Дождь над Афинами, кажется, прекратился, но небо всё ещё не просветлело. Хмурые тучи, словно волны, накатывали на город, усиливая и без того гулявшую в умах людей тревогу и нервозность душевного состояния. К полудню вся площадь была усеяна горожанами. Мужи всех возрастов и достоинств с нетерпением дожидались Солона. Среди них находились даже дети, хотя им не позволялось участвовать в собраниях. Собственно, никакого собрания и не было. Скорее всего, событие напоминало стихийное уличное театральное действие, в котором сатир Солон общался с хором, то есть с афинянами. А уличные театральные действия в Афинах, как и во всей Элладе, стали уделом не только взрослых мужей, но и детей, женщин, людей, не имеющих гражданства. Между тем на Агоре сомневались, что новоявленный сатир – Солон положительно воздействует на молодёжь. Впрочем, никто никого не прогонял и не зазывал остаться. Все томились ожиданием. У входа мелькнуло лицо бывшего стратега Главкона, здесь же стоял полемарх Диодор, и даже престарелый Клеомен – бывший хитромудрый архонт, словно невзначай заблудившись, зашёл сюда. Видя огромное скопище возбуждённых людей, он съязвил:
– Экклесию и ту посещает меньше граждан. Надо бы намеренно просить Солона сумасбродить в день народных собраний. Тогда бы и глашатаи не понадобились.

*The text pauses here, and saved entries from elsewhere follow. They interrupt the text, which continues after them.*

/-- What a destination write does (R137, R138, R158, R160): the scalar named takes the value and loses its dead and poison
bits; s0 discards it and reads 0; a poisoned result is 0 with the poison bit; a last use marks its register dead, and s0
never is. No other part of the slot changes. -/
def Obligations.RegisterWritesFrame : Prop :=
  ∀ (x : Slot) (sd r : Reg) (v : Word) (srcs : List Src) (p q : Pred) (b : Bool),
    (x.writeS sd v).readS r = (if r = sd ∧ r ≠ 0 then v else x.readS r) ∧
    (x.writeS sd v).poisoned r = (x.poisoned r && decide (r ≠ sd)) ∧
    (x.writeS sd v).isDead r = (x.isDead r && decide (r ≠ sd)) ∧
    { x.writeS sd v with scalars := x.scalars, poison := x.poison, dead := x.dead } = x ∧
    (x.writePoison sd).readS r = (if r = sd then 0 else x.readS r) ∧
    (x.writePoison sd).poisoned r = (if r = sd then decide (r ≠ 0) else x.poisoned r) ∧
    (x.writePoison sd).isDead r = (x.isDead r && decide (r ≠ sd)) ∧
    { x.writePoison sd with scalars := x.scalars, poison := x.poison, dead := x.dead } = x ∧
    ((x.markDead srcs).isDead r = true ↔ x.isDead r = true ∨ (r ≠ 0 ∧ ∃ a ∈ srcs, a.reg = r ∧ a.last = true)) ∧
    { x.markDead srcs with dead := x.dead } = x ∧
    (x.writeP p b).readP q = (if q = p ∧ q ≠ 0 then b else x.readP q) ∧
    { x.writeP p b with preds := x.preds } = x ∧ x.readS 0 = 0 ∧ x.readP 0 = true ∧ x.isDead 0 = false

/-- CMP, CMPI, PAND, POR and PXOR write their predicates, and nothing else but PC and the dead bits of last uses (R140, R169,
R171). A condition code of CMP or CMPI is 0 to 5. -/
def Obligations.PredicateWordsWriteTheirPredicates : Prop :=
  ∀ (s : State) (i : Instr) (c : Change), i.WellFormed → predicates s i = some c → Runs s c.g c.srcs → Completes i s c.y

/-- PGET and PPUT (R172): predicate 64 × grp + i moves to or from bit i; p0 reads 1 and is not written. -/
def Obligations.PredicateGroupsMove : Prop :=
  (∀ (s : State) (g : Guard) (sd : Reg) (grp : Bool), (curSlot s).guard g = true →
    ∃ v, Completes (.pget g sd grp) s ((past s []).writeS sd v) ∧
      ∀ i : Nat, i < 64 → v.getLsbD i = (curSlot s).readP (.ofNat 7 (64 * grp.toNat + i))) ∧
  (∀ (s : State) (g : Guard) (grp : Bool) (a : Src), Runs s g [a] →
    ∃ y, Completes (.pput g grp a) s y ∧ { y with preds := (curSlot s).preds } = past s [a] ∧
      ∀ p : Pred, y.readP p = if p.toNat / 64 = grp.toNat ∧ p ≠ 0 then (val s a).getLsbD (p.toNat % 64) else (curSlot s).readP p)

/-- Branches, calls and jumps go where R173 to R175 say, and write their link or count. -/
def Obligations.BranchesGoToTheirTarget : Prop :=
  ∀ (s : State) (i : Instr) (c : Change), branches s i = some c → Runs s c.g c.srcs → Completes i s c.y

/-- R174: a JMP or CALLR whose register holds no multiple of 8 raises the misalignment fault, and CALLR writes no link. -/
def Obligations.MisalignedJumpsFault : Prop :=
  ∀ (s : State) (g : Guard) (sd : Reg) (a : Src), Runs s g [a] → (val s a).toNat % 8 ≠ 0 →
    Raises (.jmp g a) s 0x05 (val s a) ∧ Raises (.callr g sd a) s 0x05 (val s a)

/-- Each word of R177 to R180 writes its result, ORs its flags into FFLAGS, and advances the random counter by 1 in mode 5
alone; a poisoned source gives 0 with poison and no flag, and mode 5 still draws (R71, R75, R160, R161). -/
def Obligations.FloatingWordsWriteTheirResult : Prop :=
  ∀ (s : State) (i : Instr) (r : FloatRow), floating s i = some r → Executes s r.g r.srcs →
    (Clean s r.srcs → Completes i s
      (({ drawn (past s r.srcs) r.draws with fflags := (curSlot s).fflags ||| r.flags } : Slot).writeS r.sd (.ofNat 64 r.v))) ∧
    (¬ Clean s r.srcs → Completes i s ((drawn (past s r.srcs) r.draws).writePoison r.sd))

namespace Sys2Proof.Claim

open Sys2Proof.Machine

/-! Exceptions (R347 to R354). -/

/-- The job of the issuing slot is no provisional job (R308, R309). -/
def NotProvisional (s : State) : Prop := ∀ j, (curSlot s).job = some j → j.card.pnode = none
/-- Codes of host class (R347): page not present and permission. -/
def HostClass (code : BitVec 8) : Prop := code = 0x06 ∨ code = 0x07
/-- Codes of fatal class (R347): segment overrun, trace divergence and security alarm. -/
def FatalClass (code : BitVec 8) : Prop := code = 0x12 ∨ code = 0x14 ∨ code = 0x17
/-- A handler can be entered (R350): TRAPVEC.EN = 1, STATUS.HND = 0, and the control stream has not executed JEND. -/
def HandlerReady (x : Slot) : Prop := x.trapVec.getLsbD 0 = true ∧ x.hnd = false ∧ x.jend = false
/-- The slot in its handler (R350), for a fault of the control stream: TRAPCAUSE holds the code and INFO, TRAPVAL the value,
TRAPPC the PC given; HND is set, SKIP and DNODE are clear, and PC is TRAPVEC[47:3] × 8. -/
def inHandler (x : Slot) (code : BitVec 8) (info : Word) (v pc : Word) : Slot :=
  { x with trapCause := info * 2 ^ 16 + code.setWidth 64, trapVal := v, trapPc := pc, hnd := true, skip := false, dnode := 0,
           wait := none, pc := x.trapVec &&& 0x0000_FFFF_FFFF_FFF8 }
/-- No fault of an engine stream or a channel is pending (R351, R392). -/
def NonePending (x : Slot) : Prop := (∀ e : Fin 4, (x.engs[e]).pending = none) ∧ ∀ c : Fin 2, (x.chans[c]).pending = none
/-- The fault that is taken next (R351, R392): of the lowest engine code, the copy stream's own before its channels', and channel 0's
before channel 1's. -/
def FirstPending (x : Slot) (f : FaultInfo) : Prop :=
  (∃ e : Fin 4, (x.engs[e]).pending = some f ∧ f.eng.val = e.val + 1 ∧ f.chan = none ∧ f.node = none ∧
    (∀ p : Fin 4, p < e → (x.engs[p]).pending = none) ∧ (e = 3 → ∀ c : Fin 2, (x.chans[c]).pending = none)) ∨
  ∃ c : Fin 2, (x.chans[c]).pending = some f ∧ f.eng = 3 ∧ f.chan = some c ∧ f.node = none ∧
    (∀ p : Fin 4, p < 3 → (x.engs[p]).pending = none) ∧ ∀ d : Fin 2, d < c → (x.chans[d]).pending = none
/-- The slot with a fault no longer pending. -/
def unpended (x : Slot) (f : FaultInfo) : Slot :=
  match f.chan with
  | some c => { x with chans := x.chans.set c { x.chans[c] with pending := none } }
  | none => { x with engs := Vector.ofFn (fun e : Fin 4 => if f.eng.val = e.val + 1 then { x.engs[e] with pending := none } else x.engs[e]) }
/-- TRAPCAUSE of a fault of an engine stream or a channel (R349). -/
def causeOf (f : FaultInfo) : Word :=
  .ofNat 64 (f.info.toNat * 2 ^ 16 + f.chan.isSome.toNat * 2 ^ 12 + f.eng.val * 2 ^ 8 + f.code.toNat)
/-- A channel of the slot by its bit. -/
def chanNo (ch : Bool) : Fin 2 := if ch then 1 else 0
/-- The state with the numbers drawn that taking an exception draws: the model's own count (log entry 2). -/
def drawn4 (s : State) : State := { s with fresh := s.fresh + 4 }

Тем временем на площадь вошли сообщники поэта, что являлось верным признаком скорого прибытия и самого виновника невиданного сборища. На сей раз Гиппоник, Клиний, Конон и Дропид не остались вместе, а разбрелись по разным углам Агоры. Так, видимо, они уговорились заранее.
Наконец-то появился и сам ожидаемый. При его виде площадь, напоминавшая пчелиный рой, притихла. Стоявшие на пути поэта мужи – кто вежливо, кто сочувственно, а кто и небрежно – расступились, пропуская его к камню, к которому он упрямо спешил. Легко взобравшись на него, как и в предыдущие дни, Солон поправил на голове шапочку, окинул присутствовавших наигранно сумасбродным взглядом, повернулся на Юг – в сторону злополучного острова, плавно вытянул обе руки и сильным, красивым голосом запел:
О, Саламин, сколько ты унижений доставил Афинам,
Остров желанный, в наш дом, открывающий путь…
Афиняне внимали поэту. Даже те, кто вовсе не любили и не понимали поэзии, и то пытались вникнуть в смысл солоновых элегий. Бывший стратег Главкон, почёсывая обрубком своей руки за левым ухом, тихо произнёс:
– Да-а-а! Ну и ну!
Что он этим хотел сказать, никто толком не понял. «Да», в смысле правоты Солона. Или «да» – как раз в противоположном значении.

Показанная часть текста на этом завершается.